(Saved entries)
====

/-- Group 0x06. A planned Castling is armed and happens at the marker (R363); a self-test that names the holder waits for
that Castling (R458). -/
def Obligations.SideCommandsComplete : Prop :=
  (∀ h p s u, u = consumeAdmin h s → Executes csCastle bodyCastle h p (.data []) s →
    exec (.sideCastle h p) s = .next (begins csCastle h p s { u with sides := { u.sides with handover := .armed } } (.castle none) true))
  ∧ (∀ h p s u, u = consumeAdmin h s → Executes csSelftest bodySelftest h p (.data []) s →
    (sideOf u (sideFrom (par p 0x10 1))).state = 5 →
    exec (.sideSelftest h p) s = .next (begins csSelftest h p s { u with sides := { u.sides with handover := .armed } }
      (.selftest (sideFrom (par p 0x10 1)) (par p 0x14 4) false none) true))
  ∧ (∀ h p s u, u = consumeAdmin h s → Executes csSelftest bodySelftest h p (.data []) s →
    (sideOf u (sideFrom (par p 0x10 1))).state ≠ 5 →
    exec (.sideSelftest h p) s = .next (begins csSelftest h p s (startTests (sideFrom (par p 0x10 1)) u)
      (.selftest (sideFrom (par p 0x10 1)) (par p 0x14 4) true none) true))
  ∧ (∀ h p s, Executes csResetStandby bodyResetStandby h p (.data []) s →
    exec (.sideResetStandby h p) s = .next (ends h p s true (pushSet [.resetStandby] (consumeAdmin h s))))
  ∧ (∀ h p s u, u = consumeAdmin h s → Accepted csSideQuery bodySideQuery h p (.data []) s →
    exec (.sideQuery h p) s = .next (answers h p s (sideStatusReg u + sideAliveReg u * 2 ^ 32 + sideLsFull u * 2 ^ 64)))

/-- Group 0x07. FAB_SET claims a given node ID at once and takes a candidate otherwise, enabled or not (R414). -/
def Obligations.FabricCommandsComplete : Prop :=
  (∀ h p s u en, u = consumeAdmin h s → en = (par p 0x10 1 == 1) → Executes csFabSet bodyFabSet h p (.data []) s → par p 0x11 1 = 0 →
    exec (.fabSet h p) s = .next (ends h p s (fabNow u != (en, true, 2, (par p 0x12 2))) (pushSet [.fabEnable en true 2 (par p 0x12 2)]
      { u with fab := { u.fab with idAge := 0, topoDue := en } })))
  ∧ (∀ h p s u en, u = consumeAdmin h s → en = (par p 0x10 1 == 1) → Executes csFabSet bodyFabSet h p (.data []) s → par p 0x11 1 ≠ 0 →
    exec (.fabSet h p) s = .next (ends h p s (fabNow u != (en, false, 1, firstId)) (pushSet [.fabEnable en false 1 firstId]
      { u with fab := { u.fab with idAge := 0, topoDue := en } })))
  ∧ (∀ h p s l, Executes csRouteLoad bodyRouteLoad h p (.data l) s → l.length = ibLen p 0x18 →
    exec (.fabRouteLoad h p (.data l)) s
      = .next (begins csRouteLoad h p s (bufferRead h l s) (.routeLoad (routeEntries 0 (par p 0x10 2) l))
          (routesNow (bufferRead h l s) != routeEntries 0 (par p 0x10 2) l)))
  ∧ (∀ h p s, Executes csBypassSet bodyBypassSet h p (.data []) s →
    exec (.fabBypassSet h p) s = .next (ends h p s
      (forceNow (consumeAdmin h s) (par p 0x10 1) != (par p 0x11 1 == 1)) (pushSet [.bypassForce (par p 0x10 1) (par p 0x11 1 == 1)] (consumeAdmin h s))))
  ∧ (∀ h p s u, u = consumeAdmin h s → Accepted csFabQuery bodyFabQuery h p (.data []) s →
    exec (.fabQuery h p) s = .next (answers h p s (fabStatusReg u + fabTopoReg u * 2 ^ 32 + fabBypReg u * 2 ^ 64)))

====

→ Aim of the task
Copy exactly. Start at the line containing "(forceNow (consumeAdmin h" and continue through the last line of the records.

→ Exercise response
      (forceNow (consumeAdmin h s) (par p 0x10 1) != (par p 0x11 1 == 1)) (pushSet [.bypassForce (par p 0x10 1) (par p 0x11 1 == 1)] (consumeAdmin h s))))
  ∧ (∀ h p s u, u = consumeAdmin h s → Accepted csFabQuery bodyFabQuery h p (.data []) s →
    exec (.fabQuery h p) s = .next (answers h p s (fabStatusReg u + fabTopoReg u * 2 ^ 32 + fabBypReg u * 2 ^ 64)))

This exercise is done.